* _Problem requirements_
What you return should be the lines of the data containing "alone", each in full.

*** Provided entries ***

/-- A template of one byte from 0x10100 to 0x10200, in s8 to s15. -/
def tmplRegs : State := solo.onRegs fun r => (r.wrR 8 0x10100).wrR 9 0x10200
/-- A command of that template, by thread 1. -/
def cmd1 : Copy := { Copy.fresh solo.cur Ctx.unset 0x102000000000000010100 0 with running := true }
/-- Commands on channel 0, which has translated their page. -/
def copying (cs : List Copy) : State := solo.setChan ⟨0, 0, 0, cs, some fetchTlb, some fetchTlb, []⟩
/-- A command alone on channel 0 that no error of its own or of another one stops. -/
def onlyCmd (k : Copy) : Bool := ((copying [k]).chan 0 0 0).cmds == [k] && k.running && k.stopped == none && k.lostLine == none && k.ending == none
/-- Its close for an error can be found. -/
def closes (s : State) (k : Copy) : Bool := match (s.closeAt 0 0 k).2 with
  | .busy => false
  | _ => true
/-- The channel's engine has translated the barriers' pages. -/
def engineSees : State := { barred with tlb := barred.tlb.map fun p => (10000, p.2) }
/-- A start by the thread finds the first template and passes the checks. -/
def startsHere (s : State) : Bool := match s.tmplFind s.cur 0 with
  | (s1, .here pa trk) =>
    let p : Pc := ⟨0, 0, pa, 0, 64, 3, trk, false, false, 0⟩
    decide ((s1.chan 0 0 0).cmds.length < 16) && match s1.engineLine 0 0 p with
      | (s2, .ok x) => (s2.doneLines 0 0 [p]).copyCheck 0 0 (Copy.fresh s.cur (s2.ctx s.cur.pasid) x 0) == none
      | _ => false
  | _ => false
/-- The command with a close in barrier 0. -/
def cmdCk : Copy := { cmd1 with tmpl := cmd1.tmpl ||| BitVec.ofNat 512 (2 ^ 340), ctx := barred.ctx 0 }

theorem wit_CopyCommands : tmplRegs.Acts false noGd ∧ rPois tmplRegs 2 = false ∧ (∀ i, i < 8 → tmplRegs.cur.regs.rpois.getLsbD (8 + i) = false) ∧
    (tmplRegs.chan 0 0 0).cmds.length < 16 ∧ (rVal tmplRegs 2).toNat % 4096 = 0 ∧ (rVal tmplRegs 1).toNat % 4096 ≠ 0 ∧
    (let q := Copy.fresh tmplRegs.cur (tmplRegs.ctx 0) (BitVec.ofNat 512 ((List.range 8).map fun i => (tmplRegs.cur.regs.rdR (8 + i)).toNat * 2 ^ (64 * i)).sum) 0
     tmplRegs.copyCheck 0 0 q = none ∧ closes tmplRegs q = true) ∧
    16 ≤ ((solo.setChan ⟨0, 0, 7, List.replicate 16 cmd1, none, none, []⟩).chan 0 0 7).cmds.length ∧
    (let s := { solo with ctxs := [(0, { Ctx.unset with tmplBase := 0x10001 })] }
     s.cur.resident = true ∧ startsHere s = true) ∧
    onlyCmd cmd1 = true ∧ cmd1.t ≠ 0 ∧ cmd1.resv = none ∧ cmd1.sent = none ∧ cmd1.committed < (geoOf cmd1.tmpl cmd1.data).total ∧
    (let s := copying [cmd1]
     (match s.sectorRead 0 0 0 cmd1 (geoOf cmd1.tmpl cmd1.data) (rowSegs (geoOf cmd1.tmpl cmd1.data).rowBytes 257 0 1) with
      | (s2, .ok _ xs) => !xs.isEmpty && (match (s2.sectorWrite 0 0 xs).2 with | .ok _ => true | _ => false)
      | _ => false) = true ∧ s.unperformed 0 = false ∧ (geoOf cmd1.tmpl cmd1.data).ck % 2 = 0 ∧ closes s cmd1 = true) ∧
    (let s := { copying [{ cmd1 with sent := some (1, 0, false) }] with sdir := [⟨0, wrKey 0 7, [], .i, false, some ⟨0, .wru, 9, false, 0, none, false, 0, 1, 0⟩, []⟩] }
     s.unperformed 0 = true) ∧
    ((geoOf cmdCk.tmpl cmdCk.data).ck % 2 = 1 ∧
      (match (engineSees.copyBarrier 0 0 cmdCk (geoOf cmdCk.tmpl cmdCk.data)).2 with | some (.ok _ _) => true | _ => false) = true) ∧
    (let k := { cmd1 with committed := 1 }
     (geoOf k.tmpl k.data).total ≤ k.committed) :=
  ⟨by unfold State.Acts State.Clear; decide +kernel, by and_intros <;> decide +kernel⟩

*** End of Provided entries ***
*** Provided entries ***

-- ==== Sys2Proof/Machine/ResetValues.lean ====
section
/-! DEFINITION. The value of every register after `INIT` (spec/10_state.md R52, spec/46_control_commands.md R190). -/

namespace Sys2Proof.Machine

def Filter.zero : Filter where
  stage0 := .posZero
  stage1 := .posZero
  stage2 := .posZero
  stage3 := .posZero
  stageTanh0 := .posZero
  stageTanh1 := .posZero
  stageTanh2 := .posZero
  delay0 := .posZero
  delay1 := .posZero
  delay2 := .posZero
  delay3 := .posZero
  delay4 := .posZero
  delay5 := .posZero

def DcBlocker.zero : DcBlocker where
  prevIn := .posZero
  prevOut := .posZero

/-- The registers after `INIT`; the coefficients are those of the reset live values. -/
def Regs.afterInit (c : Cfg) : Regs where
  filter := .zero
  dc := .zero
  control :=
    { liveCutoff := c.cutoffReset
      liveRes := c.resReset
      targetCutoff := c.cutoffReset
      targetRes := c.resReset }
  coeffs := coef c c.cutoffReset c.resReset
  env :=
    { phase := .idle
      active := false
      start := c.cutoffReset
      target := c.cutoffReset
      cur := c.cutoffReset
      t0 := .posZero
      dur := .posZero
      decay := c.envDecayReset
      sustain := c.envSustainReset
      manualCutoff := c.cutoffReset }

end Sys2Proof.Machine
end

*** End of Provided entries ***
*** Provided entries ***

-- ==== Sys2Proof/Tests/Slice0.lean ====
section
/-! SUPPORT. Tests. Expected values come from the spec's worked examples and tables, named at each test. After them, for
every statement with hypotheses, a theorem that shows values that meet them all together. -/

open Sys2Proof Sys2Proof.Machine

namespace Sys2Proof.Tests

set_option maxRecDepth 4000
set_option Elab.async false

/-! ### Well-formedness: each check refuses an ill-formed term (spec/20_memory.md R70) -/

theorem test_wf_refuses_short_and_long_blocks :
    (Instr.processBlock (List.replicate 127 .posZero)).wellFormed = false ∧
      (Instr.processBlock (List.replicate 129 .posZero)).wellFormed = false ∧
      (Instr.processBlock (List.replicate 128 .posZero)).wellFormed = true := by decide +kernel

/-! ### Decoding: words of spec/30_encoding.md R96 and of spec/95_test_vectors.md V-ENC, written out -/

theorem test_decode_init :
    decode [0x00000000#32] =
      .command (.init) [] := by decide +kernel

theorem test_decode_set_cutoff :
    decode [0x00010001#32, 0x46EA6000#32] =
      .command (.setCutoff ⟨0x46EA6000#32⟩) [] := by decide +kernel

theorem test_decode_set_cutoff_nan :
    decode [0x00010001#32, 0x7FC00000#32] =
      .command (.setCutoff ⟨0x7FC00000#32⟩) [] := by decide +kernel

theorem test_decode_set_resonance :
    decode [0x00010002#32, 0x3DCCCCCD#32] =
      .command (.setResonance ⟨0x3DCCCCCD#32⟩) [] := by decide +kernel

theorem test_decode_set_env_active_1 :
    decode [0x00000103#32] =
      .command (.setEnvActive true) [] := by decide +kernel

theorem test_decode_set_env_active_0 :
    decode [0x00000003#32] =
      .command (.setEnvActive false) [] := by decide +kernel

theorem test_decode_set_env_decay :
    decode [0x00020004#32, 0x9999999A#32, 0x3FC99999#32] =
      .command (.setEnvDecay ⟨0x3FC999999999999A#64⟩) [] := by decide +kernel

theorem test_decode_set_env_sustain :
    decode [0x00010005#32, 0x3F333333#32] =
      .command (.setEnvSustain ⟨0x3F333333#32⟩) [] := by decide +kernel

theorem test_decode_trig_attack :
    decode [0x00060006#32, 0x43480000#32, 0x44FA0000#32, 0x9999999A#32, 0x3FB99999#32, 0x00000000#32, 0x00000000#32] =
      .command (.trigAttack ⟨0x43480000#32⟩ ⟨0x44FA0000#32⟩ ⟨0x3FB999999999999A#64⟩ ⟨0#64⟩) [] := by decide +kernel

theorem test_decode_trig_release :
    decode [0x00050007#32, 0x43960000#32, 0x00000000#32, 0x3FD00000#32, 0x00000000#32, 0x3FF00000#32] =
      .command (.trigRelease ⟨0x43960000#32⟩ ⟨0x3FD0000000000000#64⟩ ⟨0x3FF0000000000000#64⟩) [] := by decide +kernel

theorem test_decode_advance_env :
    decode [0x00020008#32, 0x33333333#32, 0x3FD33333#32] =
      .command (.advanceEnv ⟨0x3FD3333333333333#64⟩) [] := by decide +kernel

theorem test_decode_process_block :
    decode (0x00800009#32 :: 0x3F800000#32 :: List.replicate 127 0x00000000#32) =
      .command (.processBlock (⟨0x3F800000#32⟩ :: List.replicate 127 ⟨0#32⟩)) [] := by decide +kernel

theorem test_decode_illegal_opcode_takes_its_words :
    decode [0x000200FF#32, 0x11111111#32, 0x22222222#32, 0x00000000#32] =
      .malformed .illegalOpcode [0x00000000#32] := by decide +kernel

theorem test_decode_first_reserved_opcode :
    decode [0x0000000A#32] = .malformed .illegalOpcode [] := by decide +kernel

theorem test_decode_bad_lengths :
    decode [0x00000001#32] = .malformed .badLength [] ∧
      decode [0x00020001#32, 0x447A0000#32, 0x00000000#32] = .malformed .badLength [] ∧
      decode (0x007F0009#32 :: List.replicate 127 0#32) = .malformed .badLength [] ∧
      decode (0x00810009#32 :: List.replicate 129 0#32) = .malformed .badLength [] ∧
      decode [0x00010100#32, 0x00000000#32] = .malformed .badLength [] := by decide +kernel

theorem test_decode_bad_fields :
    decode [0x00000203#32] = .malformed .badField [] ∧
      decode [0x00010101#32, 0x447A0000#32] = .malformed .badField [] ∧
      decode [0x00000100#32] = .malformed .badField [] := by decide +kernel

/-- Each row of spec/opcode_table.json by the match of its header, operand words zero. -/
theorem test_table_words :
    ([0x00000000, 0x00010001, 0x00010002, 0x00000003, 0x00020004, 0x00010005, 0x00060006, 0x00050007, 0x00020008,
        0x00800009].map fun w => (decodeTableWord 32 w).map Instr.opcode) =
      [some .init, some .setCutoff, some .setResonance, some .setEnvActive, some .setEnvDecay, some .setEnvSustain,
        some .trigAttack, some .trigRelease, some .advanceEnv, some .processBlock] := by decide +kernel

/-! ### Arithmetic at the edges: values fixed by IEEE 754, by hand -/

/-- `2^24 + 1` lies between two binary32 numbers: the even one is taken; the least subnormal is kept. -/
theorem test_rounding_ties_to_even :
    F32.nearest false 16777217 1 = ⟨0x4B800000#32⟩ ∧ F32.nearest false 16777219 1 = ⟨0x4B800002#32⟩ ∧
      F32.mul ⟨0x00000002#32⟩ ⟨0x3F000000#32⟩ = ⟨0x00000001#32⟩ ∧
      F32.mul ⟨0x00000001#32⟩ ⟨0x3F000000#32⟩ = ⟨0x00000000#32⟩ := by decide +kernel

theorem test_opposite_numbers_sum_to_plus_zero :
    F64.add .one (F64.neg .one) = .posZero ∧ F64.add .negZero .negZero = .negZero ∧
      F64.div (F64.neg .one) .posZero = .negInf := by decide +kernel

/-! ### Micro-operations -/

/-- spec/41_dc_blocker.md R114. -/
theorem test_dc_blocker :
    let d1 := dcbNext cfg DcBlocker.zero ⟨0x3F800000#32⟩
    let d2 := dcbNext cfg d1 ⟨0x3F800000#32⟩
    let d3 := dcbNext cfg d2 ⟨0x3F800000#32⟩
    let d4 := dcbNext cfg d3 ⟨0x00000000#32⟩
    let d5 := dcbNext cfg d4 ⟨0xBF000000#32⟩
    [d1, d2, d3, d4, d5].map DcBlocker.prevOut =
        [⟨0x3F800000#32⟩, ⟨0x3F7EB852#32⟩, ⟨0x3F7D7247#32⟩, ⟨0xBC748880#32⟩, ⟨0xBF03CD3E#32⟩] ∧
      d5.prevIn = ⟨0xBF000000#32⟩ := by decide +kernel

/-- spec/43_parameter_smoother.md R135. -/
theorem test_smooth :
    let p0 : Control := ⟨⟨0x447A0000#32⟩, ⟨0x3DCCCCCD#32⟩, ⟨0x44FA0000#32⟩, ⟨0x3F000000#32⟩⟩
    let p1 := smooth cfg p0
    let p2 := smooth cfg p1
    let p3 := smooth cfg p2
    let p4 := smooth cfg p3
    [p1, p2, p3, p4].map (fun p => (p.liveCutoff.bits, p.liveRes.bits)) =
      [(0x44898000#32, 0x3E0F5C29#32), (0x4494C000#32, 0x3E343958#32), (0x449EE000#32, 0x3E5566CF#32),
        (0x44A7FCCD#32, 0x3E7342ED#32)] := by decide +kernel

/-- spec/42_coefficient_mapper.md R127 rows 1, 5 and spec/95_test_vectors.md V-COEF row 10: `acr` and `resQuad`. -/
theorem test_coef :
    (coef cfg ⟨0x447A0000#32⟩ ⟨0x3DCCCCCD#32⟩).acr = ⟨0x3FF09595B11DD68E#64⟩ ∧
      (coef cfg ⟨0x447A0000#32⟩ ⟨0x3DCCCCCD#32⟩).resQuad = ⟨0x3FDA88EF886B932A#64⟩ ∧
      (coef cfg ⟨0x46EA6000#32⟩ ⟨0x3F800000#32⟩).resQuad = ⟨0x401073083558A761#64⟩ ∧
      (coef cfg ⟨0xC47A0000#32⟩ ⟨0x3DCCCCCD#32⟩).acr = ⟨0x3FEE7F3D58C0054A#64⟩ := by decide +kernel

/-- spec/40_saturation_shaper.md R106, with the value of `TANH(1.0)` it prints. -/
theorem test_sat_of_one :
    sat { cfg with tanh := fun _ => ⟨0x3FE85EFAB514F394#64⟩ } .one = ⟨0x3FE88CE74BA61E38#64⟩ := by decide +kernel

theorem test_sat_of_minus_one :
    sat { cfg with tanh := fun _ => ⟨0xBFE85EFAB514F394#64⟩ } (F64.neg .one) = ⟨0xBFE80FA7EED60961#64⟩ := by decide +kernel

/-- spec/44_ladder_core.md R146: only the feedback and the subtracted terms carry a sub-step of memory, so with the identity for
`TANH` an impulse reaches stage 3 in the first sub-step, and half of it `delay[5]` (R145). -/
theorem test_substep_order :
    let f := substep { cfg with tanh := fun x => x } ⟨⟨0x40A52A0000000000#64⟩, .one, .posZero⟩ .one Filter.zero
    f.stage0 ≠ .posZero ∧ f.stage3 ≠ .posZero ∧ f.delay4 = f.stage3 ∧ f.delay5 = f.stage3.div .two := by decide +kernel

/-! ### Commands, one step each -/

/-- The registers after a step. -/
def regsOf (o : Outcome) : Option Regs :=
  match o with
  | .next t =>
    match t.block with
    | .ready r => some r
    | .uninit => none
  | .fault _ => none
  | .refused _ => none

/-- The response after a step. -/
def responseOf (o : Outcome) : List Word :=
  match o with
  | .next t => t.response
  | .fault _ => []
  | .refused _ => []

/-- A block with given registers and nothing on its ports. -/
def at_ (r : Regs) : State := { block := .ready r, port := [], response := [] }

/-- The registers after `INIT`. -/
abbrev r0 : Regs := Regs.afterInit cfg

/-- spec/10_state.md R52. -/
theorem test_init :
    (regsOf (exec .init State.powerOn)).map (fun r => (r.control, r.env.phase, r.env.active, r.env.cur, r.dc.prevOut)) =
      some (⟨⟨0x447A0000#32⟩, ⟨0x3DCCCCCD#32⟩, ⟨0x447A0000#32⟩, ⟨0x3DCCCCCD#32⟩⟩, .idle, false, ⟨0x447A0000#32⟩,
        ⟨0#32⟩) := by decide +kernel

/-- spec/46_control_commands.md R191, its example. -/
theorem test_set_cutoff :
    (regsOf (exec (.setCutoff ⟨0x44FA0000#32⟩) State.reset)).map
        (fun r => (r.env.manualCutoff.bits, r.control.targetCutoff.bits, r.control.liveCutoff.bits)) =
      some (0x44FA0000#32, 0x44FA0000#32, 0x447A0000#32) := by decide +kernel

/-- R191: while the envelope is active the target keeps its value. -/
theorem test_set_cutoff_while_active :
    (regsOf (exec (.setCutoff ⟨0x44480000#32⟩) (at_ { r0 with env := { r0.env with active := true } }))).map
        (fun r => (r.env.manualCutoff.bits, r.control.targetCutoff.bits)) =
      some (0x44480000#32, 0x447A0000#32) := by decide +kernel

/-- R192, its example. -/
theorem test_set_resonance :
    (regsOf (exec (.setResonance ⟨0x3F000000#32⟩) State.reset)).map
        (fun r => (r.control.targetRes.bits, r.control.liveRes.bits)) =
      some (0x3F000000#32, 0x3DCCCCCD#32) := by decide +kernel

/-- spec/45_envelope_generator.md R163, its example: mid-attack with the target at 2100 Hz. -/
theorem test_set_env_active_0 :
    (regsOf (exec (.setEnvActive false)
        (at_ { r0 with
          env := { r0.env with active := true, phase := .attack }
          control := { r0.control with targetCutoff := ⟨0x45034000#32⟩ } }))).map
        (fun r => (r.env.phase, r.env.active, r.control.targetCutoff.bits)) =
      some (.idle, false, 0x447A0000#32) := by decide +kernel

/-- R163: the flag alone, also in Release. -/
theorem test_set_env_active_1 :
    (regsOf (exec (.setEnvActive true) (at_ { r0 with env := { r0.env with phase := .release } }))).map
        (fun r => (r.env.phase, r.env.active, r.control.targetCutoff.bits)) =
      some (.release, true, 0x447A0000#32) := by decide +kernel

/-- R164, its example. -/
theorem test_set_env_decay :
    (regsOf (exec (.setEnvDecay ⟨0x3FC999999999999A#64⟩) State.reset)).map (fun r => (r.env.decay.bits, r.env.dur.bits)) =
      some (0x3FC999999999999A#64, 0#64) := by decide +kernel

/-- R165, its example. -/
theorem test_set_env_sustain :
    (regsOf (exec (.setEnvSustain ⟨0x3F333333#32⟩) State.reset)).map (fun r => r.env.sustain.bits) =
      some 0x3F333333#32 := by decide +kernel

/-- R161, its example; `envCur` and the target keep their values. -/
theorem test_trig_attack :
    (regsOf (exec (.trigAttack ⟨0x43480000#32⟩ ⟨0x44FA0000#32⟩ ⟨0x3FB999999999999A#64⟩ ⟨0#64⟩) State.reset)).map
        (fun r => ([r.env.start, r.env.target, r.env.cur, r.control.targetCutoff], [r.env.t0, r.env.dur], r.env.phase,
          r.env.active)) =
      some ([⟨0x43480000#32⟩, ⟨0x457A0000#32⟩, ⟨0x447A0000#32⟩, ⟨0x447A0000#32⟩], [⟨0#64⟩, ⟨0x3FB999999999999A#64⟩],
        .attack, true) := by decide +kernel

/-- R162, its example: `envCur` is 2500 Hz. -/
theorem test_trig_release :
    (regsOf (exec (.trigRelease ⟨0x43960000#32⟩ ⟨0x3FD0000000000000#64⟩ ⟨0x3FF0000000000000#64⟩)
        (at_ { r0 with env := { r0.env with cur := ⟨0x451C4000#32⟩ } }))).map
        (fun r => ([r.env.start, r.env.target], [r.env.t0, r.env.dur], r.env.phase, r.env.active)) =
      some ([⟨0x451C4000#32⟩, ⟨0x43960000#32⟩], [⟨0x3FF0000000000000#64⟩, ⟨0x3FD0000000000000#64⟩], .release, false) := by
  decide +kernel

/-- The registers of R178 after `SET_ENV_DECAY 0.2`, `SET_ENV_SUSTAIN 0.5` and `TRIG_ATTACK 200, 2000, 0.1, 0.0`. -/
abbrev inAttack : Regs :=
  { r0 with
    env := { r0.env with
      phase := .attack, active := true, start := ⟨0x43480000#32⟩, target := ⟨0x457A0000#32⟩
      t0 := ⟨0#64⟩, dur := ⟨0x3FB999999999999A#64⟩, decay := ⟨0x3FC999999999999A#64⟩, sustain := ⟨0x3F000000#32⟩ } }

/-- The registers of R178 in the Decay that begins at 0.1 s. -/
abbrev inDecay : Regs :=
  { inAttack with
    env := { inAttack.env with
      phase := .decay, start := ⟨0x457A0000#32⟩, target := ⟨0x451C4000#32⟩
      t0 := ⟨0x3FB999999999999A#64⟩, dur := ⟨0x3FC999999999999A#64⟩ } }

*** End of Provided entries ***

* _Answer box_
/-- A command alone on channel 0 that no error of its own or of another one stops. -/
/-- R163: the flag alone, also in Release. -/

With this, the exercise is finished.